Comparing 30-Year and 15-Year Fixed Mortgage Rates
15-year mortgage rates are generally lower than 30-year rates. While a shorter term (15-year) leads to long-term interest savings, monthly payments are higher due to the accelerated repayment schedule.
For instance, a $400,000 mortgage with a 30-year term and a 6.64% interest rate results in a monthly payment of approximately $2,565 (principal and interest). Over the loan’s life, you’d pay roughly $523,476 in interest.
Conversely, a $400,000 15-year mortgage at 6.03% necessitates a higher monthly payment of around $3,382 (principal and interest). However, total interest paid would be significantly lower, at approximately $208,744.
If the higher 15-year payment is unaffordable, consider making extra payments on a 30-year mortgage to accelerate repayment and reduce overall interest costs.
Fixed-Rate vs. Adjustable-Rate Mortgages (ARMs)
A fixed-rate mortgage locks in your interest rate for the loan’s duration, providing payment stability. An adjustable-rate mortgage (ARM) offers an initial fixed rate for a set period (e.g., 7 years for a 7/1 ARM), after which the rate fluctuates based on market conditions.
While ARMs may initially offer lower rates, they carry the risk of rising rates after the fixed-rate period expires. Recently, ARM rates have often started higher than fixed rates, diminishing their appeal.
Further Analysis: Choosing Between Adjustable-Rate and Fixed-Rate Mortgages
Forecasting Future Mortgage Rate Trends
Mortgage rates generally declined from early August until the Federal Reserve’s September 18th meeting, where a 50-basis-point reduction in the federal funds rate was announced. Subsequently, rates have largely plateaued or increased, with occasional dips like today’s.
The Federal Reserve implemented further rate cuts in November and December (25 basis points each). Future mortgage rate movements hinge on the Fed’s decisions regarding the federal funds rate in 2025. Current expectations point towards two potential rate cuts next year.

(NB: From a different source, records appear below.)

-- ==== Sys2Proof/Laws/State.lean ====
section
/-! SUPPORT. The small lemmas of State: what each update leaves in each field, and each record in each place. -/
namespace Sys2Proof

namespace Bank
variable {α β : Type} {n : Nat}

@[simp] theorem read_write_self (v : Bank α n) (i : Fin n) (x : α) : (v.write i x).read i = x := by
  simp [read, write]
theorem read_write (v : Bank α n) (i j : Fin n) (x : α) :
    (v.write i x).read j = if i = j then x else v.read j := by
  by_cases h : i = j
  · subst h; simp
  · have : i.val ≠ j.val := fun e => h (Fin.ext e)
    simp [read, write, h, Vector.getElem_set_ne, this]
@[simp] theorem read_write_ne (v : Bank α n) (i j : Fin n) (x : α) (h : i ≠ j) : (v.write i x).read j = v.read j := by
  simp [read_write, h]
@[simp] theorem read_each (v : Bank α n) (f : α → β) (i : Fin n) : (v.each f).read i = f (v.read i) := by
  simp [read, each]
@[simp] theorem read_eachAt (v : Bank α n) (f : Fin n → α → β) (i : Fin n) : (v.eachAt f).read i = f i (v.read i) := by
  simp [read, eachAt]
@[simp] theorem read_fill (x : α) (i : Fin n) : (fill x : Bank α n).read i = x := by simp [read, fill]
theorem ext_read {v w : Bank α n} (h : ∀ i, v.read i = w.read i) : v = w :=
  Vector.ext fun i hi => h ⟨i, hi⟩
@[simp] theorem write_read (v : Bank α n) (i : Fin n) : v.write i (v.read i) = v :=
  ext_read fun j => by by_cases h : i = j <;> simp [h]

end Bank

namespace Machine
namespace State
variable (s : State)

Anticipating a Fed rate cut often leads to mortgage rate decreases before the actual meeting. With the next Fed meeting weeks away, the CME FedWatch tool suggests a likely hold on rates in January, implying minimal rate movement before January 29th.

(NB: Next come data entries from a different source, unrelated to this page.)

theorem job_cancelIdle (s : State) (i : Slot) : JobReach s (s.cancelIdle i) := by
  unfold State.cancelIdle
  split
  · exact .refl
  · exact ((((job_plan (((plan_releaseClaim s _).trans (plan_vacate _ i)).trans (plan_serveDeferred _))).trans
      (job_dispatch _)).trans (job_plan (plan_gainOfRelease _ _))).trans (job_dispatch _)).trans (job_departed _ _)

theorem job_removeActive (s : State) (i : Slot) : JobReach s (s.removeActive i) := by
  unfold State.removeActive
  split
  · exact .refl
  · exact ((((((((sched_stopJobTimers s).toJob.trans (job_plan (plan_releaseClaim _ _))).trans (job_seq _ _)).trans
      (sched_releaseShuttle _).toJob).trans (job_plan (plan_vacate _ i))).trans (job_plan (plan_serveDeferred _))).trans
      (job_plan (plan_gainOfRelease _ _))).trans (job_departed _ _)).trans (job_dispatch _)

theorem job_completeActive (s : State) (i : Slot) (e : Ending) : JobReach s (s.completeActive i e) := by
  unfold State.completeActive
  split
  · exact .refl
  · rename_i j _
    dsimp only
    have h1 := (((((job_plan (plan_jobDone s j)).trans (job_seq _ .clear)).trans (sched_releaseShuttle _).toJob).trans
      (job_plan (plan_vacate _ i))).trans (job_plan (plan_serveDeferred _)))
    cases e
    · exact h1.trans (job_dispatch _)
    · exact (h1.trans (job_plan (plan_collectAgain _ _))).trans (job_dispatch _)
    · exact (h1.trans (job_returnDeparted _ _)).trans (job_dispatch _)

theorem job_takeUp (s : State) : JobReach s s.takeUp := by
  unfold State.takeUp
  dsimp only
  split
  · exact (sched_beginStep s).toJob
  · split
    · exact (sched_beginStep s).toJob.trans (job_completeActive _ _ _)
    · exact (sched_beginStep s).toJob.trans (sched_checkAndIssue _).toJob

theorem job_crossBoundary (s : State) : JobReach s s.crossBoundary := by
  unfold State.crossBoundary
  split
  · exact .refl
  · split
    · split
      · exact (job_plan (plan_suspend s _)).trans (sched_startJob _ _).toJob
      · exact job_takeUp s
    · exact job_takeUp s

theorem job_goOn (s : State) : JobReach s s.goOn := by
  unfold State.goOn
  split
  · exact ((sched_beginStep s).toJob.trans (job_seq _ _)).trans (job_shuttle _ _)
  · exact job_crossBoundary s

theorem job_chooseDestination (s : State) (i : Slot) (b : BarRecord) : JobReach s (s.chooseDestination i b) := by
  unfold State.chooseDestination
  split
  · exact (job_lane s _ _).trans (job_updateJob _ i _)
  · exact job_updateJob s i _

theorem job_convertToReturn (s : State) (i : Slot) : JobReach s (s.convertToReturn i) := by
  unfold State.convertToReturn
  split
  · exact .refl
  · exact ((job_updateJob s i _).trans (job_chooseDestination _ i _)).trans (job_seq _ _)

theorem job_afterOutcome (s : State) (i : Slot) (next : StepIx) (picked : Bool) :
    JobReach s (s.afterOutcome i next picked) := by
  unfold State.afterOutcome
  dsimp only
  have h1 := job_updateJob s i fun j => { j with step := next }
  split
  · exact h1
  · split
    · exact h1.trans (job_goOn _)
    · split
      · exact h1.trans (job_removeActive _ i)
      · split
        · split
          · exact (h1.trans (job_convertToReturn _ i)).trans (job_goOn _)
          · exact (h1.trans (job_updateJob _ i _)).trans (job_goOn _)
        · exact h1.trans (job_goOn _)

theorem job_freezeStep (s : State) (o : OutOrder) : JobReach s (s.freezeStep o) := by
  unfold State.freezeStep
  dsimp only
  have h1 := (job_seq s { s.seq with phase := .unissued }).trans (sched_dropInFlight _ o).toJob
  split
  · split
    · exact h1.trans (job_removeActive _ _)
    · exact h1
  · exact h1

theorem job_declareFault (s : State) (c : FaultCode) (d : Byte) (o : OutOrder) : JobReach s (s.declareFault c d o) := by
  unfold State.declareFault
  dsimp only
  refine last (job_post _ _) ?_
  split
  · exact last (job_freezeStep _ o) (last (job_shuttle _ _) (sched_stepTimer s _).toJob)
  · exact last (job_shuttle _ _) (sched_stepTimer s _).toJob

theorem job_reclaim (s : State) (i : Slot) : JobReach s (s.reclaim i) := by
  unfold State.reclaim
  split
  · exact ((job_plan (plan_takeClaim s i _)).trans (job_updateJob _ i _)).trans (job_goOn _)
  · exact (((job_plan (plan_enterNoStock s i)).trans (job_seq _ _)).trans (sched_releaseShuttle _).toJob).trans
      (job_dispatch _)

theorem job_pickLaneBar (s : State) (i : Slot) (j : Job) (k : LaneNo) : JobReach s (s.pickLaneBar i j k) := by
  unfold State.pickLaneBar
  split
  · exact .refl
  · dsimp only
    refine last (job_afterOutcome _ i _ _) ?_
    split
    · exact last (job_post _ _) (last (job_slot _ i _) (last (job_setLoad _ _) (job_lane s k _)))
    · exact last (job_slot _ i _) (last (job_setLoad _ _) (job_lane s k _))

theorem job_pickLaneMissing (s : State) (i : Slot) (j : Job) (k : LaneNo) : JobReach s (s.pickLaneMissing i j k) := by
  unfold State.pickLaneMissing
  split
  · exact .refl
  · dsimp only
    split
    · exact last (job_reclaim _ i) (last (job_plan (plan_withdrawExcess k 32 _)) (last (job_slot _ i _)
        (last (job_lane _ k _) (last (job_post _ _) (last (job_setLoad _ _) (job_lane s k _))))))
    · exact last (job_removeActive _ i) (last (job_plan (plan_withdrawExcess k 32 _)) (last (job_slot _ i _)
        (last (job_lane _ k _) (last (job_post _ _) (last (job_setLoad _ _) (job_lane s k _))))))

theorem acct_stageCradle {n : Lathe} (s : State) (b : BarRecord) : AcctReach n s (s.stageCradle n b) := by
  unfold State.stageCradle
  dsimp only
  have h1 : AcctReach n s ((s.setAccount n { s.account n with cradle := some ⟨b, false⟩ }).notice n (stagedMsg b)) :=
    last (acct_notice _ _ rfl)
      (acct_set s _ ⟨rfl, rfl, rfl, Iff.rfl, fun ho => ⟨ho.1, fun k => Bool.noConfusion k⟩, id⟩)
  split
  · rename_i h
    exact h1.trans (acct_actOnCradle _ (by rw [h]; decide) (by rw [h]; decide))
  · exact h1.trans (acct_settleCompare _)

theorem job_placeLathe (s : State) (i : Slot) (j : Job) : JobReach s (s.placeLathe i j) := by
  unfold State.placeLathe
  split
  · exact .refl
  · exact (((job_setLoad s _).trans (job_slot _ i _)).trans (job_visit _ (acct_stageCradle _ _))).trans
      (job_completeActive _ i _)

theorem job_placeShort (s : State) (i : Slot) (j : Job) : JobReach s (s.placeShort i j) := by
  unfold State.placeShort
  dsimp only
  have h1 := ((job_setLoad s .none).trans (job_rack _ _)).trans
    (job_slot (s.setLoad .none).rejectBar i (some { j with bar := none, short := false }))
  split
  · exact (h1.trans (job_stockShort _ _ _)).trans (job_removeActive _ i)
  · split
    · exact h1.trans (job_reclaim _ i)
    · exact h1.trans (job_removeActive _ i)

In-Depth Look: The Federal Reserve’s Impact on Mortgage Rates
Frequently Asked Questions About Today’s Mortgage Rates
What is the Current 30-Year Fixed Mortgage Rate?

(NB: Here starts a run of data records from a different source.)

end Sys2Proof.Machine

/-! PROOFS. READY, LOADED, STOP and RESUME accepted (R12 to R18, R24, R45, R92, R111): what an account's own operations
leave of the rest of the part, and what a request for a bar makes. -/
namespace Sys2Proof.Machine

open Sys2Proof
open Relation (ReflTransGen)

/-! ### What an account's own operations leave -/

/-- Nothing but lathe `n`'s account, compare and line, the port queues and the event queue differs. -/
structure Beside (n : Lathe) (s t : State) : Prop where
  accounts : ∀ k, k ≠ n → t.account k = s.account k
  compares : ∀ k, k ≠ n → t.compareOf k = s.compareOf k
  sched : t.sched = s.sched
  rack : t.rack = s.rack
  shuttle : t.shuttle = s.shuttle
  seq : t.seq = s.seq
  bins : t.bins = s.bins
  kept : Kept s t

section Beside
variable {n : Lathe} {s t u : State}

theorem Beside.refl (n : Lathe) (s : State) : Beside n s s :=
  ⟨fun _ _ => rfl, fun _ _ => rfl, rfl, rfl, rfl, rfl, rfl, Kept.refl s⟩

theorem Beside.trans (h : Beside n s t) (k : Beside n t u) : Beside n s u where
  accounts m other := (k.accounts m other).trans (h.accounts m other)
  compares m other := (k.compares m other).trans (h.compares m other)
  sched := k.sched.trans h.sched
  rack := k.rack.trans h.rack
  shuttle := k.shuttle.trans h.shuttle
  seq := k.seq.trans h.seq
  bins := k.bins.trans h.bins
  kept := h.kept.trans k.kept

theorem beside_reply (n : Lathe) (s : State) (p : PortNo) (m : Msg) : Beside n s (s.reply p m) :=
  ⟨fun _ _ => rfl, fun _ _ => rfl, rfl, rfl, rfl, rfl, rfl, ⟨rfl, rfl, rfl, rfl, rfl, rfl, rfl, rfl, rfl, rfl⟩⟩
theorem beside_notice (n m : Lathe) (s : State) (x : Msg) : Beside n s (s.notice m x) :=
  ⟨fun _ _ => rfl, fun _ _ => rfl, rfl, rfl, rfl, rfl, rfl, ⟨rfl, rfl, rfl, rfl, rfl, rfl, rfl, rfl, rfl, rfl⟩⟩
theorem beside_post (n : Lathe) (s : State) (e : EventRec) : Beside n s (s.post e) :=
  ⟨fun _ _ => by simp, fun _ _ => by simp, by simp, by simp, by simp, by simp, by simp, kept_post s e⟩
theorem beside_setAccount (n : Lathe) (s : State) (a : Account) : Beside n s (s.setAccount n a) :=
  ⟨fun _ other => s.setAccount_account_ne n a _ (Ne.symm other), fun _ _ => rfl, rfl, rfl, rfl, rfl, rfl,
    ⟨rfl, rfl, rfl, rfl, rfl, rfl, rfl, rfl, rfl, rfl⟩⟩
theorem beside_setCompare (n : Lathe) (s : State) (c : Compare) : Beside n s (s.setCompare n c) :=
  ⟨fun _ _ => rfl, fun _ other => s.setCompare_compareOf_ne n c _ (Ne.symm other), rfl, rfl, rfl, rfl, rfl,
    ⟨rfl, rfl, rfl, rfl, rfl, rfl, rfl, rfl, rfl, rfl⟩⟩
theorem beside_evalHold (n : Lathe) (s : State) : Beside n s (s.evalHold n) :=
  ⟨fun _ other => s.evalHold_account_ne n _ (Ne.symm other), fun _ _ => by simp, by simp, by simp, by simp, by simp,
    by simp, kept_evalHold s n⟩
theorem beside_goTo (n : Lathe) (s : State) (new : AcctState) : Beside n s (s.goTo n new) := by
  unfold State.goTo
  dsimp only
  split
  · exact .refl n s
  · exact (beside_setAccount n s _).trans (beside_post n _ _)
theorem beside_settleCompare (n : Lathe) (s : State) : Beside n s (s.settleCompare n) := by
  unfold State.settleCompare
  split
  · exact .refl n s
  · exact beside_setCompare n s _
theorem beside_endBar (n : Lathe) (s : State) : Beside n s (s.endBar n) := by
  unfold State.endBar
  dsimp only
  split
  · exact ((beside_post n s _).trans (beside_setAccount n _ _)).trans (beside_setCompare n _ _)
  · exact (beside_setAccount n s _).trans (beside_setCompare n _ _)
theorem beside_ack (n : Lathe) (s : State) (p : PortNo) (kind : Byte) : Beside n s (s.ack p kind) :=
  beside_reply n s p _

/-- What is found in the schedule is found again. -/
theorem Beside.findJob (h : Beside n s t) (m : Lathe) (k : JobKind) : t.findJob m k = s.findJob m k := by
  unfold State.findJob State.isJobOf State.job
  rw [h.sched]
theorem Beside.hasJob (h : Beside n s t) (m : Lathe) (k : JobKind) : t.hasJob m k = s.hasJob m k := by
  rw [State.hasJob, h.findJob, State.hasJob]
theorem Beside.emptySlot (h : Beside n s t) : t.emptySlot = s.emptySlot := by
  unfold State.emptySlot State.job
  rw [h.sched]
theorem Beside.nextJobId (h : Beside n s t) : t.nextJobId = s.nextJobId := by
  unfold State.nextJobId State.jobIds State.job
  rw [h.sched]
theorem Beside.claimLane (h : Beside n s t) (g : Program) : t.claimLane g = s.claimLane g := by
  unfold State.claimLane State.lane
  rw [h.rack]
theorem Beside.lane (h : Beside n s t) (k : LaneNo) : t.lane k = s.lane k := by rw [State.lane, h.rack, State.lane]
theorem Beside.job (h : Beside n s t) (i : Slot) : t.job i = s.job i := by rw [State.job, h.sched, State.job]
theorem Beside.shuttleFree (h : Beside n s t) : t.shuttleFree = s.shuttleFree :=
  State.shuttleFree_congr h.shuttle h.seq
theorem Beside.now (h : Beside n s t) : t.now = s.now := h.kept.now

end Beside

/-! ### Entry into AWAIT with a bar on the cradle (R12) -/

section Enter
variable {s : State} {n : Lathe} {c : CradleBar}

/-- The account with the present hall time as its AWAIT entry time. -/
def State.arrived (s : State) (n : Lathe) : State :=
  s.setAccount n { s.account n with awaitEntry := .fresh s.now }

theorem State.arrived_account (s : State) (n : Lathe) :
    (s.arrived n).account n = { s.account n with awaitEntry := .fresh s.now } := s.setAccount_account_self n _

theorem State.enterAwait_of_held (cradle : (s.account n).cradle = some c) (ret : s.hasJob n .ret = true) :
    s.enterAwait n = (s.arrived n).goTo n .await := by
  have cradle' : ((s.arrived n).account n).cradle = some c := by rw [s.arrived_account]; exact cradle
  change (s.arrived n).actOnCradle n = _
  unfold State.actOnCradle
  rw [cradle']
  exact if_pos ret

/-- The cradle bar marked, with the load timer running (R12, R16). -/
def State.loadingGone (s : State) (n : Lathe) (c : CradleBar) : State :=
  s.setAccount n
    { s.account n with cradle := some { c with loading := true }, loadTimer := .running s.params.loadLimit }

Zillow data indicates a 6.64% 30-year fixed rate and a 6.67% 30-year refinance rate. These are national averages; regional and individual rates may differ.
Are Mortgage Rates Expected to Decline?
A gradual decline in mortgage rates is projected for 2025, but a dramatic drop is unlikely.
Will Mortgage Rates Decrease in 2025?
While a decrease is anticipated, it may not be as substantial as previously predicted. The Federal Reserve’s indication of two potential rate cuts suggests relatively modest changes.